Saved data entries:
..........

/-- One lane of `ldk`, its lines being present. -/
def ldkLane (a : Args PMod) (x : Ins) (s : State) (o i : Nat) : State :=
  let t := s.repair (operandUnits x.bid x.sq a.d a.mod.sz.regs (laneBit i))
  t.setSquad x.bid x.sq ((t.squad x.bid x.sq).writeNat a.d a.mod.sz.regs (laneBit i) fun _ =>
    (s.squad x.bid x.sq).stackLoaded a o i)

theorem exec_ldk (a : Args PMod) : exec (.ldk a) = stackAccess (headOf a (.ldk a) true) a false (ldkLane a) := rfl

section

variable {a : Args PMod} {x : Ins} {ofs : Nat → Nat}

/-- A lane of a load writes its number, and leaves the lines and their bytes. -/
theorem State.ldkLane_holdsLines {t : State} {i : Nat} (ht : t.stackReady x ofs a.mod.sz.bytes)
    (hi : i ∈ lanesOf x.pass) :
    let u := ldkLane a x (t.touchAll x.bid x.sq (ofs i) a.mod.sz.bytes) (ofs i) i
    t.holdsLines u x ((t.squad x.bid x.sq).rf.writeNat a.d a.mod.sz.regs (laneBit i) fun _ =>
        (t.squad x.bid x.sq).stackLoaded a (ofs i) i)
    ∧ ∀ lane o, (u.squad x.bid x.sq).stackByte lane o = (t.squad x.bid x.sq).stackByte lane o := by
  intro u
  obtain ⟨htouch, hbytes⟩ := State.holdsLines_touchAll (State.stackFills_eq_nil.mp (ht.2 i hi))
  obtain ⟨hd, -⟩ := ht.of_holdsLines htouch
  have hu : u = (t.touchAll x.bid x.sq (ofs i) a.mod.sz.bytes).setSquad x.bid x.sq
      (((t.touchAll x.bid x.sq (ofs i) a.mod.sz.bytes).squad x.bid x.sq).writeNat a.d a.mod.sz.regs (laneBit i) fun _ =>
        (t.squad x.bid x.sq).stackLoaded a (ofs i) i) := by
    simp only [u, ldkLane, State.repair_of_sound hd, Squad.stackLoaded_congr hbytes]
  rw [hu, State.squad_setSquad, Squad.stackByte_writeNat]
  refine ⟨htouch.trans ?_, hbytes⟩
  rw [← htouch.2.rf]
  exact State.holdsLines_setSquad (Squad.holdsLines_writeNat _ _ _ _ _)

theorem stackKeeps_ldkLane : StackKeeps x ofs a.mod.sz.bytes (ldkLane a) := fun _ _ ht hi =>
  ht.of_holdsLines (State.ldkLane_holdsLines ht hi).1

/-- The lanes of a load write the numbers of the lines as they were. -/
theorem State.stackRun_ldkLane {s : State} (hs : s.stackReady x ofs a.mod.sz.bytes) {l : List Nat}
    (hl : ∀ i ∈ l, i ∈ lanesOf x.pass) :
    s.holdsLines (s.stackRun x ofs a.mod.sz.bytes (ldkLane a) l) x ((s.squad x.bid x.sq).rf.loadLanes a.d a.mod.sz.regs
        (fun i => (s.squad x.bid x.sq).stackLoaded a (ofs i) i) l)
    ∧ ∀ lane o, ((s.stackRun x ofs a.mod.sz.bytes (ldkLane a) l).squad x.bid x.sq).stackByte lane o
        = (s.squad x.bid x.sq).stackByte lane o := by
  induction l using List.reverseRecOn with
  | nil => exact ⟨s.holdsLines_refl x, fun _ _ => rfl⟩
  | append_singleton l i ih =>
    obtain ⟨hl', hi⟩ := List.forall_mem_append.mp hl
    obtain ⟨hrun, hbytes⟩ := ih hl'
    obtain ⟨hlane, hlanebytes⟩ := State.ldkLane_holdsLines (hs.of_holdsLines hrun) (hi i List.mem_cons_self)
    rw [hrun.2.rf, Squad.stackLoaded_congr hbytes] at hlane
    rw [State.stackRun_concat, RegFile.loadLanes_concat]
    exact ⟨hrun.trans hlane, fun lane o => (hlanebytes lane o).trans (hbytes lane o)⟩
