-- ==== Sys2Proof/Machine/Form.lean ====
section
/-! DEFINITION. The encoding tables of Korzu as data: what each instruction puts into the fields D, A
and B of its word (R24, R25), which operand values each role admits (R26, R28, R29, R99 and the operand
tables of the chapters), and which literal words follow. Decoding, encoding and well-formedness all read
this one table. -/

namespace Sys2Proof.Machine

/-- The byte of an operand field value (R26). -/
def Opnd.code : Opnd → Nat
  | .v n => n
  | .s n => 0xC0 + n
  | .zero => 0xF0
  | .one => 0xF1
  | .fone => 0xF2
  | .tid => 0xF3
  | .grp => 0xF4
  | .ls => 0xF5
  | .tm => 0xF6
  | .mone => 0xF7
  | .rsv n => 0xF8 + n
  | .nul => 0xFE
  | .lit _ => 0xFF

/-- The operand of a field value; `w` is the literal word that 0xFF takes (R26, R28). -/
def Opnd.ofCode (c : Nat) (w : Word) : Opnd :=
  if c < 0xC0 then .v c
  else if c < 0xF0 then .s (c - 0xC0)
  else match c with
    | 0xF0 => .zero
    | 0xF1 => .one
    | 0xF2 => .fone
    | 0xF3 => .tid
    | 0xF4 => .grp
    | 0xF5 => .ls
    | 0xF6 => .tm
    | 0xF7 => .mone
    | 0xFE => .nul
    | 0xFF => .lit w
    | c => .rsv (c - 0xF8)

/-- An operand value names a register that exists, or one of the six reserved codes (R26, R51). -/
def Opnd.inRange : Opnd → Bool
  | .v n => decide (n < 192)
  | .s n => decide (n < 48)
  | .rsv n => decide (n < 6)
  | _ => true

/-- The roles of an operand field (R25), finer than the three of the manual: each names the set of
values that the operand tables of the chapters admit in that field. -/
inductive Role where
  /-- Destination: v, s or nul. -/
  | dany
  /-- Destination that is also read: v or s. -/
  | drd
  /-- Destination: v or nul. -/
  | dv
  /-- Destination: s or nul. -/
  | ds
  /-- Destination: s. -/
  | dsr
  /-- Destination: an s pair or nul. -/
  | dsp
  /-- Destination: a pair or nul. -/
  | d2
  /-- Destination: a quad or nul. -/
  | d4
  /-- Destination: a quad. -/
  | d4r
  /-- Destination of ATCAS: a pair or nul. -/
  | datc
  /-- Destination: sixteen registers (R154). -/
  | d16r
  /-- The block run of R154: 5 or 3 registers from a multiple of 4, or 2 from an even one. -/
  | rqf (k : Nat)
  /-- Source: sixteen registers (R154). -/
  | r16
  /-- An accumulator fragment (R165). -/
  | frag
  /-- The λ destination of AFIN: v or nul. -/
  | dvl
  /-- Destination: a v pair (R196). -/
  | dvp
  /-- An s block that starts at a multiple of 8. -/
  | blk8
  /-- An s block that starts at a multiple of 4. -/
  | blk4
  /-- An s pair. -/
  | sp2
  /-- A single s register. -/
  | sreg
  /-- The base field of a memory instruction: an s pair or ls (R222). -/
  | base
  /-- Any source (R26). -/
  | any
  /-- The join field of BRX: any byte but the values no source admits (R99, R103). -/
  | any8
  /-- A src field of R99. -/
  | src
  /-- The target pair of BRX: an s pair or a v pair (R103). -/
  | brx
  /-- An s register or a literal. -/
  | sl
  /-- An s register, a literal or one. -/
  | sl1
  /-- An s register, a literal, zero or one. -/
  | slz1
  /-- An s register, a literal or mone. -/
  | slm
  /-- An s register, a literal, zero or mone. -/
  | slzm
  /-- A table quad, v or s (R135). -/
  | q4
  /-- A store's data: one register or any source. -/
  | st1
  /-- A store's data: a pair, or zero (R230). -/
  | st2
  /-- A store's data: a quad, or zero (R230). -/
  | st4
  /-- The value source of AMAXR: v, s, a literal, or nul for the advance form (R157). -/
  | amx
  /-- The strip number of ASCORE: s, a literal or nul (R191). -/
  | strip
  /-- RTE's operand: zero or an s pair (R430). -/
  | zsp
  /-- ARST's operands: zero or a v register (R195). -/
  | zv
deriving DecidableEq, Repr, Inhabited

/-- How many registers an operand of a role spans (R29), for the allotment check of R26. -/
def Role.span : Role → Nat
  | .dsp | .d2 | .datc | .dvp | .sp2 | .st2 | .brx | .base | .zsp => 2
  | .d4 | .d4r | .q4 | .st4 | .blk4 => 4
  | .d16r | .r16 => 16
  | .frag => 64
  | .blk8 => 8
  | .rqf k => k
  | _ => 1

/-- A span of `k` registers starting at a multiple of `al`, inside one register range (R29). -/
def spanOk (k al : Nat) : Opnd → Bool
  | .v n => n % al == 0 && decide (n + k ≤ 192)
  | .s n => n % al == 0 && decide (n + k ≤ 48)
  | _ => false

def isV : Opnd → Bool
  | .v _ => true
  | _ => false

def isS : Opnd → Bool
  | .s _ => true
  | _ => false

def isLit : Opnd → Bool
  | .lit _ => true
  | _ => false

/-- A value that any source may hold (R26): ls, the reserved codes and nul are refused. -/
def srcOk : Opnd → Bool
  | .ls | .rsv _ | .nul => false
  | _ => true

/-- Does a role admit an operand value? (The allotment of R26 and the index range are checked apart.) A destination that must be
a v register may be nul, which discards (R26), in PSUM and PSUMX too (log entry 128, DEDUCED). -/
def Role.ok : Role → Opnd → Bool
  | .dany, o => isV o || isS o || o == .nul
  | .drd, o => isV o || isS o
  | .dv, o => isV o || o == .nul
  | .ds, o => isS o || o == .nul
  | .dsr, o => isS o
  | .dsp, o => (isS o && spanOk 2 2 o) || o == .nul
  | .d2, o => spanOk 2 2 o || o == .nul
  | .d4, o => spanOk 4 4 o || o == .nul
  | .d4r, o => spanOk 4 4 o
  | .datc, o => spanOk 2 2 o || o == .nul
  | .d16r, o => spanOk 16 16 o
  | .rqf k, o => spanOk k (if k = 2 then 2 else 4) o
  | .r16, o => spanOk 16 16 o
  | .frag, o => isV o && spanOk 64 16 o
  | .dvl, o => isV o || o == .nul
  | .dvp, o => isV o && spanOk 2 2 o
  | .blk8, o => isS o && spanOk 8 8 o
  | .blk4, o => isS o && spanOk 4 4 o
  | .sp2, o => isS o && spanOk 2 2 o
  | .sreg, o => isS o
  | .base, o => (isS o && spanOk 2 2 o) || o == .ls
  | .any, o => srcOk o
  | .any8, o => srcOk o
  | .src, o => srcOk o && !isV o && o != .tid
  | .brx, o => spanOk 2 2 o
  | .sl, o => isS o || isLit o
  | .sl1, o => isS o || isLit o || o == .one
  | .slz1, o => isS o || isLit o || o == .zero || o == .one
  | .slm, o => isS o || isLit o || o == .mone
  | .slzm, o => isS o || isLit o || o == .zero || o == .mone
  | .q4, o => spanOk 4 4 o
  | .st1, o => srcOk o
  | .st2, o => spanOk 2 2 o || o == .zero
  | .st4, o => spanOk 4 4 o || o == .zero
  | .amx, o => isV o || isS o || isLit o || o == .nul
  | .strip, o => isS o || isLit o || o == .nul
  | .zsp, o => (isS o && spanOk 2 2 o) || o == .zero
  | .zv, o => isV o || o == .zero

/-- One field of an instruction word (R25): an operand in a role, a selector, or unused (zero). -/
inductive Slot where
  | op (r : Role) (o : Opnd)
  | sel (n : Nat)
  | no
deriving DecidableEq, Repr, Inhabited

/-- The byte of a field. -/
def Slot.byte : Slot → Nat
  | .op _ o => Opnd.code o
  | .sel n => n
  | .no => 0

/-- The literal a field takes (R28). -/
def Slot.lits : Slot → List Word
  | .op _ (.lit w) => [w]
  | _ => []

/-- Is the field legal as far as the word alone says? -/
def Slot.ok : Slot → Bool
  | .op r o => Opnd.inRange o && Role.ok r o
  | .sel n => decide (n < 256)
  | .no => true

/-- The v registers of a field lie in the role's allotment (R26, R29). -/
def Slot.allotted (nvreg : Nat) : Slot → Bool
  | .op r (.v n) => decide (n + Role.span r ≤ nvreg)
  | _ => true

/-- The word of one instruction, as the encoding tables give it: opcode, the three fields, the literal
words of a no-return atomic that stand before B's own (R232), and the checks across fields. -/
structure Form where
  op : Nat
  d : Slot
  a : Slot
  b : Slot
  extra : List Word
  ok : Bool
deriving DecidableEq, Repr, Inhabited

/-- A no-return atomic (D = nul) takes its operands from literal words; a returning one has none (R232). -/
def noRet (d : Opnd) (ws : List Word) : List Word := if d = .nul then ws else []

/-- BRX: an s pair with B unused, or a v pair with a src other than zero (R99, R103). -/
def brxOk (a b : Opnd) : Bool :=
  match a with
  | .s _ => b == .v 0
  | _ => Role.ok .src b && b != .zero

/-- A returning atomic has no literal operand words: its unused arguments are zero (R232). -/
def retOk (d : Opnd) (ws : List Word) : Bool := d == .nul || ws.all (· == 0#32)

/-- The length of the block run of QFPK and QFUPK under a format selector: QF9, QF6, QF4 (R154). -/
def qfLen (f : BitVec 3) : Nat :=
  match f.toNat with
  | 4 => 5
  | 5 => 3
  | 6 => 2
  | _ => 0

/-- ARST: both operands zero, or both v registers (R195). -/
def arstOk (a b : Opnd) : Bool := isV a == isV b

..........

### Task brief:
Looking at the entries above, copy out every line in which "pass" occurs.

### Exercise solution:
    (hi : i ∈ lanesOf x.pass) :
    (hl : ∀ i ∈ l, i ∈ lanesOf x.pass) :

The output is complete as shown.